The invention provides a formulation comprising Bifidobacteria infantis 35624 in an amount to induce the expression of retinaldehyde dehydrogenase (RALDH) and a substrate that provides a source of retinal which is metabolised to all-trans retinoic acid by RALDH.

The invention also provides a method of maintaining normal structure and function of the skin and mucous membranes comprising the step of administering an effective amount of formulation described herein to a subject.

We have made the surprising discovery that B. infantis 35624 induces the immune-regulatory enzyme RALDH2 in dendritic cells and the product of this enzyme, retinoic acid, was essential for the induction of regulatory T cells. Thus, a formulation which combines the substrate, i.e vitamin A or its derivatives, with a bacterial strain that induces expression of the enzyme responsible for substrate conversion will ensure the optimal conversion of the substrate to its immunologically active product. This formulation will provide a profound therapeutic benefit in patients suffering from inflammatory disorders.

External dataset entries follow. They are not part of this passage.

-- ==== Sys2Proof/Machine/Operands.lean ====
section
/-!
DEFINITION. The operands of the commands and of the host: the operand registers and their words (20_memory.md R62,
R63), the codes of OP and EMODE, the exponent widths (30_encoding.md R92), and the exponent a command reads
(43_binary_exponent_decoder.md R172 to R176).
-/

namespace Sys2Proof.Machine

/-- `x[R]` (00_scope.md R12). -/
def State.reg (s : State) (r : OperandReg) : Operand :=
  match r with
  | .opa => s.opa
  | .opb => s.opb
  | .mod => s.mod
  | .exp => s.exp
  | .result => s.result

/-- `x[R] <- v` (00_scope.md R12). -/
def State.setReg (s : State) (r : OperandReg) (v : Operand) : State :=
  match r with
  | .opa => { s with opa := v }
  | .opb => { s with opb := v }
  | .mod => { s with mod := v }
  | .exp => { s with exp := v }
  | .result => { s with result := v }

/-- The lowest bit of word `j` of a `width`-bit register: `width-32-32j`, so word 0 is the most significant
(20_memory.md R63). -/
def wordShift (width j : Nat) : Nat := width - 32 - 32 * j

/-- `x[X].word[j]` (20_memory.md R63). -/
def wordOf (width : Nat) (v : Operand) (j : Nat) : Word := v.extractLsb' (wordShift width j) 32

/-- `x[X].word[j] <- w`: the other words are unchanged (20_memory.md R70). -/
def setWord (width : Nat) (v : Operand) (j : Nat) (w : Word) : Operand :=
  (v &&& ~~~((BitVec.allOnes 32).setWidth 2048 <<< wordShift width j)) |||
    (w.setWidth 2048 <<< wordShift width j)

/-- The OP field of a command (30_encoding.md R91). -/
def Op.code (o : Op) : BitVec 4 :=
  match o with
  | .modmul => 0x1#4
  | .modexp => 0x2#4

/-- The EMODE field of a command (30_encoding.md R92). -/
def EMode.code (m : EMode) : BitVec 2 :=
  match m with
  | .full => 0b00#2
  | .e64 => 0b01#2
  | .e32 => 0b10#2

/-- `W'`, the exponent width a mode selects (30_encoding.md R92). -/
def EMode.width (m : EMode) (p : Params) : Nat :=
  match m with
  | .full => p.width
  | .e64 => 64
  | .e32 => 32

/-- The latency of a command (40_command_lifecycle.md R118): it depends on the command and the instance, on no
operand. Each command has a parameter of its own, also at `W = 64`, where FULL and E64 both have `W' = 64` (DESIGN CHOICE,
notes/assumptions/24.md). -/
def latencyOf (p : Params) (o : Op) (m : EMode) : Nat :=
  match o with
  | .modmul => p.latModmul
  | .modexp =>
    match m with
    | .full => p.latModexpFull
    | .e64 => p.latModexpE64
    | .e32 => p.latModexpE32

/-- The exponent of width `W'`: `x[EXP][W'-1:0]`, the bits above ignored (43_binary_exponent_decoder.md R172). -/
def exponentOf (exp : Operand) (width : Nat) : Nat := exp.toNat % 2 ^ width

/-- The binary_exponent_decoder's output for index `idx` (43_binary_exponent_decoder.md R170, R171). -/
def decoderBit (exp : Operand) (width idx : Nat) : Bool := bitOf (exponentOf exp width) idx

/-- The bit that iteration `t` consumes: most significant first (43_binary_exponent_decoder.md R173). -/
def consumedBit (exp : Operand) (width t : Nat) : Bool := decoderBit exp width (width - 1 - t)

/-- The exponent of the command in flight (10_state.md R34: ACTIVE holds W'). -/
def State.exponent (s : State) : Nat :=
  match s.active with
  | some c => exponentOf s.exp c.width
  | none => 0

end Sys2Proof.Machine
end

a graph showing gene expression of the enzymes required for retinoic acid metabolism, RALDH1 , 2 & 3, quantified every 4 hours, until 24 hours, following B. infantis stimulation. RALDH2 rapidly increased in expression, peaking at 12 hours following stimulation. Retinoic acid production by dendritic cells is an important feature of mucosal immune health.

the induction of vitamin A metabolizing enzymes by B. infantis 35624 is an essential molecular step in its ability to suppress proinflammatory disorders.

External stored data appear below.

theorem witness_CommandInFlightCompletes :
    (coming (busy .modexp 0) [.work, .txn (Transaction.read 0x008#12)]).Inv ∧
      (coming (busy .modexp 0) [.work, .txn (Transaction.read 0x008#12)]).active = some { op := .modexp, width := 64 } ∧
      Event.reset ∉ (coming (busy .modexp 0) [.work, .txn (Transaction.read 0x008#12)]).schedule :=
  ⟨busy_inv _ _ (.inl rfl) _, rfl, by decide⟩

theorem witness_BusyEndsOnlyInDone :
    (∃ t, (coming (busy .modmul 10) []).Inv ∧ (coming (busy .modmul 10) []).status.busy = true ∧
      nextEvent (coming (busy .modmul 10) []).schedule ≠ .reset ∧ step (coming (busy .modmul 10) []) = .next t) ∧
    ∃ t, (coming (last .modmul 10) []).Inv ∧ (coming (last .modmul 10) []).status.busy = true ∧
      nextEvent (coming (last .modmul 10) []).schedule ≠ .reset ∧ step (coming (last .modmul 10) []) = .next t :=
  ⟨⟨_, busy_inv _ _ (.inr rfl) _, rfl, by decide, rfl⟩, _, last_inv _ _ (.inr rfl) _, rfl, by decide, rfl⟩

theorem witness_InvariantKeptByEveryStep :
    ∃ t, (coming (busy .modexpE32 10) [.work]).Inv ∧ step (coming (busy .modexpE32 10) [.work]) = .next t :=
  ⟨_, busy_inv _ _ (.inr rfl) _, rfl⟩

theorem witness_ResetMeetsTheInvariants : Params.observed2048.Wf := by decide

theorem witness_EngineInvariantKeptByEveryStep :
    ∃ t, (coming (busy .modexpE32 10) [.work]).Inv ∧ (coming (busy .modexpE32 10) [.work]).EngineInv ∧
      step (coming (busy .modexpE32 10) [.work]) = .next t :=
  ⟨_, busy_inv _ _ (.inr rfl) _, busy_engineInv _ _ _, rfl⟩

/-- An engine that has consumed every bit of EXP = 3: ACC = 7^3 mod 10 = 3. -/
def spent : State := { busy .modexpE32 10 with acc := 3#2048, phase := .expMultiply, iter := 0 }

theorem witness_AccumulatorIsTheResultWhenIterIsZero :
    spent.Inv ∧ spent.EngineInv ∧ spent.active = some { op := .modexp, width := 32 } ∧
      ({ op := .modexp, width := 32 } : Active).op = .modexp ∧ spent.mod ≠ 0#2048 ∧ spent.iter = 0 := by
  have k := busy_inv .modexpE32 10 (.inr rfl) []
  refine ⟨⟨k.params, fun r => by have := k.operands r; cases r <;> exact this, by decide +kernel, k.sq, k.sqb, k.prod,
    k.rem, by decide, k.busyActive, fun h => ?_, k.busyFlags, fun c hc => ?_⟩, fun c hc _ _ => ?_, rfl, rfl,
    by decide +kernel, rfl⟩
  · cases h
  · obtain ⟨e, f⟩ := k.inFlight c hc
    exact ⟨e, f.width, f.lastop, f.lastem, f.cycPos, f.cycLe, Nat.zero_le _, fun h => (by cases hc; cases h),
      fun _ => .inr rfl⟩
  · cases hc
    exact ⟨by decide +kernel, fun _ h => absurd h (Nat.lt_irrefl 0)⟩

theorem witness_EngineOperationCount :
    small.Wf ∧ 64 ≤ 2 * EMode.width .e32 small ∧ 0 ≤ 2 * EMode.width .e32 small := by decide

theorem witness_InternalWorkIsInvisible : (coming (busy .modexp 10) [.work]).schedule = .work :: [] := rfl

/-- Two runs with different operands, in the cycle in which a command completes. -/
theorem witness_TimingIsIndependentOfOperands :
    ∃ t t', SameControl (last .modexp 10) (last .modexp 0) ∧ (last .modexp 10).mod ≠ (last .modexp 0).mod ∧
      step (last .modexp 10) = .next t ∧ step (last .modexp 0) = .next t' :=
  ⟨_, _, by constructor <;> decide, by decide +kernel, rfl, rfl⟩

theorem witness_CarryAndBorrowAreExact : 2 ^ 256 - 1 < 2 ^ 256 ∧ 0 < 2 ^ 257 := by decide +kernel
theorem witness_MaskedSelectIsSelect : 8 < 2 ^ 256 ∧ 4 < 2 ^ 256 ∧ 7 < 2 ^ 257 := by decide +kernel

theorem witness_ReferenceReductionIsExact :
    (2 ^ 64 - 1 < 2 ^ 64 ∧ 9 < 2 ^ 64 ∧ 2 ^ 63 < 2 ^ 64 ∧ 1 ≤ 2 ^ 63) ∧ 7 < 2 ^ 64 ∧ 1 < 2 ^ 64 ∧ 1 ≤ 1 := by
  decide +kernel

theorem witness_ModMulDependsOnResidues : 1 ≤ 1 ∧ 1 ≤ 7 := by decide
theorem witness_SquareAndMultiplyIsThePower :
    (0 < 32 ∧ 2 ^ 32 - 1 < 2 ^ 32 ∧ 0 < 2 ^ 32 ∧ 1 ≤ 7) ∧ 1 ≤ 7 ∧ 2 % 7 = 2 ^ (3 / 2 ^ (0 + 1)) % 7 := by decide
theorem witness_ExponentiationCornerCases : 0 < 32 ∧ 3 < 2 ^ 32 ∧ 0 < 3 ∧ 1 ≤ 100 := by decide

/-- L2-E20: bit 32 of EXP differs, the low 32 bits agree. -/
theorem witness_ExponentBitsAboveWidthAreIgnored :
    (∀ i, i < 32 → (0x100000003#2048).getLsbD i = (idle 10).exp.getLsbD i) ∧ 0x100000003#2048 ≠ (idle 10).exp := by
  decide +kernel

theorem witness_UnreadOperandsDoNotMatter :
    ({ op := .modexp, width := 64 } : Active).op = .modexp ∧ ({ op := .modmul, width := 64 } : Active).op = .modmul := by
  decide

/-- A MODEXP.E32 in the second half of iteration `t`. -/
def halfway (t : Nat) : State := { busy .modexpE32 10 with phase := .expMultiply, iter := 32 - t }

theorem witness_BitsAreConsumedMostSignificantFirst :
    (0 < 32 ∧ 31 < 32) ∧
    ((halfway 0).active = some { op := .modexp, width := 32 } ∧ 31 < ({ op := .modexp, width := 32 } : Active).width ∧
      (halfway 0).phase = .expMultiply ∧ (halfway 0).iter = 32 - 0) ∧
    (halfway 31).active = some { op := .modexp, width := 32 } ∧ (halfway 31).phase = .expMultiply ∧
      (halfway 31).iter = 32 - 31 := by decide
theorem witness_ExponentBitInByteBuffer : 32 % 8 = 0 ∧ 3 < 2 ^ 32 ∧ 0 < 32 ∧ 31 < 32 := by decide
theorem witness_SplitExponentHighWordFirst : small.Wf ∧ 0 < 32 ∧ 31 < 32 := by decide
theorem witness_BigEndianBytesRoundTrip :
    256 % 8 = 0 ∧ 2 ^ 256 - 1 < 2 ^ 256 ∧ Params.observed256.Wf ∧ 7 < Params.observed256.nwords := by decide +kernel
theorem witness_OperandWordsAreBigEndian : small.Wf ∧ 0 < small.nwords ∧ 1 < small.nwords := by decide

An example of base dosage,
B. infantis 5-10mg (> I x 109 cfu) in cryoprotectant (inc. sucrose, trehalose, sodium citrate) Vitamin A* (retinol) 2500-5000 IU

If there were to be a case for this, this could be a problem from birth, early antibiotic exposure, food poisoning, or drug exposure like Accutane.

Even if I was right about some of this, I needed to figure this out at least 20 years ago.